Unfortunately, we didn’t measure ketone bodies but lactate concentration was quite normal. We presume that high values of an augmented anion gap (Table 1) were caused by ketoacidosis. In our case, the patient was taking metformin, empagliflozin, and sitagliptin to control type 2 diabetes. Although rarely occurring ketoacidosis is a well-known side effect of metformin as well as empagliflozin therapy.^3,4

Pharmacological effects of SGLT2 inhibitors are mainly conveyed by inhibition of tubular reabsorption of glucose in the kidneys. As a possible result increased incidence of urinary tract infections are discussed in the literature.^5,6 In this case report our patient presented staphylococcus aureus urosepsis as one of the main clinical features.

SGLT2 inhibitors may also trigger osmotic diuresis and hypovolemia.^7,8 The latter side effect may be worsened by capillary leak syndrome and edema formation in the presence of urosepsis, as seen in our case.

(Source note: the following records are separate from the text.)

-- ==== Sys2Proof/Decode.lean ====
section
/-! DEFINITION. The decoder and the encoder of the instruction words and of the words before them (03 R62 to R77).
The decoder reads one group: zero to three words with OP 0x7F and the word they apply to. -/

namespace Sys2Proof

/-- Why the decoder refuses a group: the first three checks of R79. -/
inductive Reject where
  /-- the bytes end inside the group (R70) -/
  | noWord
  /-- OP 0x00 (R74) -/
  | opZero
  /-- four words with OP 0x7F, a kind twice, kind 7, a nonzero zero field, a reserved value (R70 R71) -/
  | badGroup
  /-- an unassigned SUB, FN or AOP value, a field that must hold 0 or 120 and does not, a lone ELSEBY or ELSEERR (R64 R75 R77) -/
  | unassigned
  /-- a word before the instruction that may not stand there, or a field value that the entry forbids (R65 R72 R79) -/
  | illFormed
deriving DecidableEq, Repr

/-! Field extraction. -/

def fld3 (w : Word) (lo : Nat) : BitVec 3 := w.extractLsb' lo 3
def gFld (w : Word) : BitVec 2 := w.extractLsb' 0 2
def opnd (w : Word) (lo : Nat) : Opnd := Opnd.ofCode (w.extractLsb' lo 7)

def rForm (w : Word) : RForm := ⟨opnd w 18, opnd w 11, opnd w 4, w.getLsbD 3, w.getLsbD 2, gFld w⟩
def uForm (w : Word) : UForm := ⟨opnd w 18, opnd w 11, w.getLsbD 3, gFld w⟩
def iForm (w : Word) : IForm := ⟨opnd w 18, w.extractLsb' 2 16, gFld w⟩
def cForm (w : Word) : CForm :=
  ⟨fld3 w 22, w.extractLsb' 18 4, opnd w 11, opnd w 4, w.getLsbD 3, w.getLsbD 2, gFld w⟩
def udForm (w : Word) : UDForm := ⟨opnd w 18, gFld w⟩
def selForm (w : Word) : SelForm := ⟨fld3 w 22, opnd w 15, opnd w 8, opnd w 1⟩
def mForm (w : Word) : MForm :=
  ⟨opnd w 18, opnd w 11, w.getLsbD 10, fld3 w 7, fld3 w 4, w.getLsbD 3, w.getLsbD 2, gFld w⟩
def prefForm (w : Word) : PrefForm := ⟨opnd w 11, w.getLsbD 10, fld3 w 7, w.getLsbD 3, gFld w⟩
def aForm (w : Word) : AForm := ⟨opnd w 18, opnd w 11, opnd w 4, w.extractLsb' 0 4⟩
def arForm (w : Word) : ARForm := ⟨opnd w 11, opnd w 4, w.extractLsb' 0 4⟩
def bForm (w : Word) : BForm := ⟨fld3 w 22, w.getLsbD 21, w.extractLsb' 19 2, w.extractLsb' 0 19⟩
def uaForm (w : Word) : UAForm := ⟨opnd w 11, w.getLsbD 3, gFld w⟩
def taForm (w : Word) : TaForm :=
  ⟨w.extractLsb' 20 5, w.extractLsb' 8 2, w.extractLsb' 4 4, w.getLsbD 3, w.getLsbD 2⟩
def mmForm (w : Word) : MmForm :=
  ⟨w.extractLsb' 20 5, w.extractLsb' 15 5, w.extractLsb' 10 5, w.extractLsb' 4 4, w.getLsbD 3, w.getLsbD 2⟩
def htForm (w : Word) : HtForm :=
  ⟨w.extractLsb' 20 5, w.extractLsb' 15 5, w.extractLsb' 8 2, w.extractLsb' 4 4, w.getLsbD 3⟩

/-- The bits that a row fixes hold its values. -/
def fixedAs (w mask bits : Word) : Bool := w &&& mask == bits

/-- OP 0x1 (R74 R75). -/
def decodeOp01 (p : Px) (w : Word) : Option Instr :=
  if fixedAs w 0xFE000000#32 0x02000000#32 then some (.iadd p (rForm w))
  else none

/-- OP 0x2 (R74 R75). -/
def decodeOp02 (p : Px) (w : Word) : Option Instr :=
  if fixedAs w 0xFE000000#32 0x04000000#32 then some (.isub p (rForm w))
  else none

/-- OP 0x3 (R74 R75). -/
def decodeOp03 (p : Px) (w : Word) : Option Instr :=
  if fixedAs w 0xFE000000#32 0x06000000#32 then some (.imul p (rForm w))
  else none

/-- OP 0x4 (R74 R75). -/
def decodeOp04 (p : Px) (w : Word) : Option Instr :=
  if fixedAs w 0xFE000000#32 0x08000000#32 then some (.imulhs p (rForm w))
  else none

/-- OP 0x5 (R74 R75). -/
def decodeOp05 (p : Px) (w : Word) : Option Instr :=
  if fixedAs w 0xFE000000#32 0x0A000000#32 then some (.imulhu p (rForm w))
  else none

/-- OP 0x6 (R74 R75). -/
def decodeOp06 (p : Px) (w : Word) : Option Instr :=
  if fixedAs w 0xFE000000#32 0x0C000000#32 then some (.imad p (rForm w))
  else none

/-- OP 0x7 (R74 R75). -/
def decodeOp07 (p : Px) (w : Word) : Option Instr :=
  if fixedAs w 0xFE000000#32 0x0E000000#32 then some (.iadd64 p (rForm w))
  else none

/-- OP 0x8 (R74 R75). -/
def decodeOp08 (p : Px) (w : Word) : Option Instr :=
  if fixedAs w 0xFE000000#32 0x10000000#32 then some (.isub64 p (rForm w))
  else none

/-- OP 0x9 (R74 R75). -/
def decodeOp09 (p : Px) (w : Word) : Option Instr :=
  if fixedAs w 0xFE000000#32 0x12000000#32 then some (.imin p (rForm w))
  else none

/-- OP 0xa (R74 R75). -/
def decodeOp0A (p : Px) (w : Word) : Option Instr :=
  if fixedAs w 0xFE000000#32 0x14000000#32 then some (.imax p (rForm w))
  else none

/-- OP 0xb (R74 R75). -/
def decodeOp0B (p : Px) (w : Word) : Option Instr :=
  if fixedAs w 0xFE000000#32 0x16000000#32 then some (.umin p (rForm w))
  else none

/-- OP 0xc (R74 R75). -/
def decodeOp0C (p : Px) (w : Word) : Option Instr :=
  if fixedAs w 0xFE000000#32 0x18000000#32 then some (.umax p (rForm w))
  else none

/-- OP 0xd (R74 R75). -/
def decodeOp0D (p : Px) (w : Word) : Option Instr :=
  if fixedAs w 0xFE000000#32 0x1A000000#32 then some (.and p (rForm w))
  else none

/-- OP 0xe (R74 R75). -/
def decodeOp0E (p : Px) (w : Word) : Option Instr :=
  if fixedAs w 0xFE000000#32 0x1C000000#32 then some (.or p (rForm w))
  else none

/-- OP 0xf (R74 R75). -/
def decodeOp0F (p : Px) (w : Word) : Option Instr :=
  if fixedAs w 0xFE000000#32 0x1E000000#32 then some (.xor p (rForm w))
  else none

/-- OP 0x10 (R74 R75). -/
def decodeOp10 (p : Px) (w : Word) : Option Instr :=
  if fixedAs w 0xFE000000#32 0x20000000#32 then some (.andn p (rForm w))
  else none

/-- OP 0x11 (R74 R75). -/
def decodeOp11 (p : Px) (w : Word) : Option Instr :=
  if fixedAs w 0xFE000000#32 0x22000000#32 then some (.shl p (rForm w))
  else none

/-- OP 0x12 (R74 R75). -/
def decodeOp12 (p : Px) (w : Word) : Option Instr :=
  if fixedAs w 0xFE000000#32 0x24000000#32 then some (.shr p (rForm w))
  else none

/-- OP 0x13 (R74 R75). -/
def decodeOp13 (p : Px) (w : Word) : Option Instr :=
  if fixedAs w 0xFE000000#32 0x26000000#32 then some (.sar p (rForm w))
  else none

/-- OP 0x14 (R74 R75). -/
def decodeOp14 (p : Px) (w : Word) : Option Instr :=
  if fixedAs w 0xFE000000#32 0x28000000#32 then some (.shfr p (rForm w))
  else none

/-- OP 0x15 (R74 R75). -/
def decodeOp15 (p : Px) (w : Word) : Option Instr :=
  if fixedAs w 0xFE000000#32 0x2A000000#32 then some (.bfe p (rForm w))
  else none

/-- OP 0x16 (R74 R75). -/
def decodeOp16 (p : Px) (w : Word) : Option Instr :=
  if fixedAs w 0xFE000000#32 0x2C000000#32 then some (.bfi p (rForm w))
  else none

/-- OP 0x17 (R74 R75). -/
def decodeOp17 (p : Px) (w : Word) : Option Instr :=
  if fixedAs w 0xFE000000#32 0x2E000000#32 then some (.imad64 p (rForm w))
  else none

/-- OP 0x18 (R74 R75). -/
def decodeOp18 (p : Px) (w : Word) : Option Instr :=
  if fixedAs w 0xFE03FFFC#32 0x3003C100#32 then some (.widf0 p (udForm w))
  else if fixedAs w 0xFE03FFFC#32 0x3003C110#32 then some (.widf1 p (udForm w))
  else if fixedAs w 0xFE03FFFC#32 0x3003C120#32 then some (.widf2 p (udForm w))
  else if fixedAs w 0xFE03FFFC#32 0x3003C130#32 then some (.widf3 p (udForm w))
  else if fixedAs w 0xFE03FFFC#32 0x3003C140#32 then some (.widf4 p (udForm w))
  else if fixedAs w 0xFE03FFFC#32 0x3003C150#32 then some (.widf5 p (udForm w))
  else if fixedAs w 0xFE0007F4#32 0x30000000#32 then some (.mov p (uForm w))
  else if fixedAs w 0xFE0007F4#32 0x30000010#32 then some (.not p (uForm w))
  else if fixedAs w 0xFE0007F4#32 0x30000020#32 then some (.neg p (uForm w))
  else if fixedAs w 0xFE0007F4#32 0x30000030#32 then some (.abs p (uForm w))
  else if fixedAs w 0xFE0007F4#32 0x30000040#32 then some (.popc p (uForm w))
  else if fixedAs w 0xFE0007F4#32 0x30000050#32 then some (.clz p (uForm w))
  else if fixedAs w 0xFE0007F4#32 0x30000060#32 then some (.ctz p (uForm w))
  else if fixedAs w 0xFE0007F4#32 0x30000070#32 then some (.brev p (uForm w))
  else if fixedAs w 0xFE0007F4#32 0x30000080#32 then some (.sx8 p (uForm w))
  else if fixedAs w 0xFE0007F4#32 0x30000090#32 then some (.sx16 p (uForm w))
  else if fixedAs w 0xFE0007F4#32 0x300000A0#32 then some (.zx8 p (uForm w))
  else if fixedAs w 0xFE0007F4#32 0x300000B0#32 then some (.zx16 p (uForm w))
  else if fixedAs w 0xFE0007F4#32 0x300000C0#32 then some (.bswap p (uForm w))
  else if fixedAs w 0xFE0007F4#32 0x300000D0#32 then some (.mov64 p (uForm w))
  else none

/-- OP 0x19 (R74 R75). -/
def decodeOp19 (p : Px) (w : Word) : Option Instr :=
  if fixedAs w 0xFE000000#32 0x32000000#32 then some (.movi p (iForm w))
  else none

/-- OP 0x1a (R74 R75). -/
def decodeOp1A (p : Px) (w : Word) : Option Instr :=
  if fixedAs w 0xFE000000#32 0x34000000#32 then some (.movhi p (iForm w))
  else none

/-- OP 0x1b (R74 R75). -/
def decodeOp1B (p : Px) (w : Word) : Option Instr :=
  if fixedAs w 0xFE000000#32 0x36000000#32 then some (.iaddi p (iForm w))
  else none

/-- OP 0x1c (R74 R75). -/
def decodeOp1C (p : Px) (w : Word) : Option Instr :=
  if fixedAs w 0xFE000000#32 0x38000000#32 then some (.andi p (iForm w))
  else none

/-- OP 0x1d (R74 R75). -/
def decodeOp1D (p : Px) (w : Word) : Option Instr :=
  if fixedAs w 0xFE000000#32 0x3A000000#32 then some (.ori p (iForm w))
  else none

/-- OP 0x1e (R74 R75). -/
def decodeOp1E (p : Px) (w : Word) : Option Instr :=
  if fixedAs w 0xFE000000#32 0x3C000000#32 then some (.xori p (iForm w))
  else none

/-- OP 0x1f (R74 R75). -/
def decodeOp1F (p : Px) (w : Word) : Option Instr :=
  if fixedAs w 0xFE03FE00#32 0x3E000000#32 then some (.shi p (opnd w 18) (w.extractLsb' 7 2) (w.extractLsb' 2 5) (gFld w))
  else none

/-- OP 0x20 (R74 R75). -/
def decodeOp20 (p : Px) (w : Word) : Option Instr :=
  if fixedAs w 0xFE000000#32 0x40000000#32 then some (.icmp p (cForm w))
  else none

/-- OP 0x21 (R74 R75). -/
def decodeOp21 (p : Px) (w : Word) : Option Instr :=
  if fixedAs w 0xFE000000#32 0x42000000#32 then some (.ucmp p (cForm w))
  else none

/-- OP 0x22 (R74 R75). -/
def decodeOp22 (p : Px) (w : Word) : Option Instr :=
  if fixedAs w 0xFE000000#32 0x44000000#32 then some (.fcmp p (cForm w))
  else none

/-- OP 0x23 (R74 R75). -/
def decodeOp23 (p : Px) (w : Word) : Option Instr :=
  if fixedAs w 0xFE000000#32 0x46000000#32 then some (.hcmp2 p (cForm w))
  else none

/-- OP 0x24 (R74 R75). -/
def decodeOp24 (p : Px) (w : Word) : Option Instr :=
  if fixedAs w 0xFE000000#32 0x48000000#32 then some (.bcmp2 p (cForm w))
  else none

/-- OP 0x25 (R74 R75). -/
def decodeOp25 (p : Px) (w : Word) : Option Instr :=
  if fixedAs w 0xFE000001#32 0x4A000000#32 then some (.sel p (selForm w))
  else none

/-- OP 0x26 (R74 R75). -/
def decodeOp26 (p : Px) (w : Word) : Option Instr :=
  if fixedAs w 0xFE3F80FF#32 0x4C3C00F0#32 then some (.plog p (fld3 w 22) (opnd w 8))
  else none

/-- OP 0x27 (R74 R75). -/
def decodeOp27 (p : Px) (w : Word) : Option Instr :=
  if fixedAs w 0xFE007FFF#32 0x4E0078F0#32 then some (.vote p (fld3 w 22) (opnd w 15))
  else none

/-- OP 0x28 (R74 R75). -/
def decodeOp28 (p : Px) (w : Word) : Option Instr :=
  if fixedAs w 0xFE007FFF#32 0x500078F0#32 then some (.ballot p (fld3 w 22) (opnd w 15))
  else none

/-- OP 0x29 (R74 R75). -/
def decodeOp29 (p : Px) (w : Word) : Option Instr :=
  if fixedAs w 0xFE3F8001#32 0x523C0000#32 then some (.pmovPred p (fld3 w 22) (opnd w 8) (opnd w 1))
  else if fixedAs w 0xFE007FFF#32 0x520078F0#32 then some (.pmov p (fld3 w 22) (opnd w 15))
  else none

/-- OP 0x2a (R74 R75). -/
def decodeOp2A (p : Px) (w : Word) : Option Instr :=
  if fixedAs w 0xFE000000#32 0x54000000#32 then some (.fadd p (rForm w))
  else none

/-- OP 0x2b (R74 R75). -/
def decodeOp2B (p : Px) (w : Word) : Option Instr :=
  if fixedAs w 0xFE000000#32 0x56000000#32 then some (.fsub p (rForm w))
  else none

/-- OP 0x2c (R74 R75). -/
def decodeOp2C (p : Px) (w : Word) : Option Instr :=
  if fixedAs w 0xFE000000#32 0x58000000#32 then some (.fmul p (rForm w))
  else none

/-- OP 0x2d (R74 R75). -/
def decodeOp2D (p : Px) (w : Word) : Option Instr :=
  if fixedAs w 0xFE000000#32 0x5A000000#32 then some (.ffma p (rForm w))
  else none

/-- OP 0x2e (R74 R75). -/
def decodeOp2E (p : Px) (w : Word) : Option Instr :=
  if fixedAs w 0xFE000000#32 0x5C000000#32 then some (.fmin p (rForm w))
  else none

/-- OP 0x2f (R74 R75). -/
def decodeOp2F (p : Px) (w : Word) : Option Instr :=
  if fixedAs w 0xFE000000#32 0x5E000000#32 then some (.fmax p (rForm w))
  else none

/-- OP 0x30 (R74 R75). -/
def decodeOp30 (p : Px) (w : Word) : Option Instr :=
  if fixedAs w 0xFE000000#32 0x60000000#32 then some (.hadd2 p (rForm w))
  else none

/-- OP 0x31 (R74 R75). -/
def decodeOp31 (p : Px) (w : Word) : Option Instr :=
  if fixedAs w 0xFE000000#32 0x62000000#32 then some (.hmul2 p (rForm w))
  else none

/-- OP 0x32 (R74 R75). -/
def decodeOp32 (p : Px) (w : Word) : Option Instr :=
  if fixedAs w 0xFE000000#32 0x64000000#32 then some (.hfma2 p (rForm w))
  else none

/-- OP 0x33 (R74 R75). -/
def decodeOp33 (p : Px) (w : Word) : Option Instr :=
  if fixedAs w 0xFE000000#32 0x66000000#32 then some (.hmin2 p (rForm w))
  else none

/-- OP 0x34 (R74 R75). -/
def decodeOp34 (p : Px) (w : Word) : Option Instr :=
  if fixedAs w 0xFE000000#32 0x68000000#32 then some (.hmax2 p (rForm w))
  else none

/-- OP 0x35 (R74 R75). -/
def decodeOp35 (p : Px) (w : Word) : Option Instr :=
  if fixedAs w 0xFE000000#32 0x6A000000#32 then some (.badd2 p (rForm w))
  else none

/-- OP 0x36 (R74 R75). -/
def decodeOp36 (p : Px) (w : Word) : Option Instr :=
  if fixedAs w 0xFE000000#32 0x6C000000#32 then some (.bmul2 p (rForm w))
  else none

/-- OP 0x37 (R74 R75). -/
def decodeOp37 (p : Px) (w : Word) : Option Instr :=
  if fixedAs w 0xFE000000#32 0x6E000000#32 then some (.bfma2 p (rForm w))
  else none

/-- OP 0x38 (R74 R75). -/
def decodeOp38 (p : Px) (w : Word) : Option Instr :=
  if fixedAs w 0xFE000000#32 0x70000000#32 then some (.bmin2 p (rForm w))
  else none

/-- OP 0x39 (R74 R75). -/
def decodeOp39 (p : Px) (w : Word) : Option Instr :=
  if fixedAs w 0xFE000000#32 0x72000000#32 then some (.bmax2 p (rForm w))
  else none

/-- OP 0x3a (R74 R75). -/
def decodeOp3A (p : Px) (w : Word) : Option Instr :=
  if fixedAs w 0xFE000000#32 0x74000000#32 then some (.faddi p (iForm w))
  else none

/-- OP 0x3b (R74 R75). -/
def decodeOp3B (p : Px) (w : Word) : Option Instr :=
  if fixedAs w 0xFE000000#32 0x76000000#32 then some (.fmuli p (iForm w))
  else none

/-- OP 0x3c (R74 R75). -/
def decodeOp3C (p : Px) (w : Word) : Option Instr :=
  if fixedAs w 0xFE000000#32 0x78000000#32 then some (.haddi2 p (iForm w))
  else none

/-- OP 0x3d (R74 R75). -/
def decodeOp3D (p : Px) (w : Word) : Option Instr :=
  if fixedAs w 0xFE000000#32 0x7A000000#32 then some (.hmuli2 p (iForm w))
  else none

/-- OP 0x3e (R74 R75). -/
def decodeOp3E (p : Px) (w : Word) : Option Instr :=
  if fixedAs w 0xFE000000#32 0x7C000000#32 then some (.baddi2 p (iForm w))
  else none

/-- OP 0x3f (R74 R75). -/
def decodeOp3F (p : Px) (w : Word) : Option Instr :=
  if fixedAs w 0xFE000000#32 0x7E000000#32 then some (.bmuli2 p (iForm w))
  else none

/-- OP 0x40 (R74 R75). -/
def decodeOp40 (p : Px) (w : Word) : Option Instr :=
  if fixedAs w 0xFE000000#32 0x80000000#32 then some (.qseti p (iForm w))
  else none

Despite the severity of this medical situation with extreme hypocapnia, hyperglycemia, and dehydration, there are only few scientific medical studies for the best treatment strategies.^9,10 To our knowledge, this is the first case report of hypocapnia with PCO₂ values of 7.5 mmHg and sugar levels of 540 mg/dL in an adult patient with survival. The therapy of this condition is directed by eliminating hyperventilation, adjusting the blood glucose, balancing the volume deficit and the electrolyte parameters as well as the treatment of the underlying illness that triggered metabolic decompensation.^11,12

Conclusion

Metabolic acidosis is a serious metabolic disbalance due to insulin deficiency that requires immediate intensive care medical treatment. Hyperventilation as an attempt to compensate for this acidosis leads to a reduction in the partial arterial pressure. The keystone of treatment for this life-threatening disease is the intravenous infusion of fluids, insulin, and electrolytes.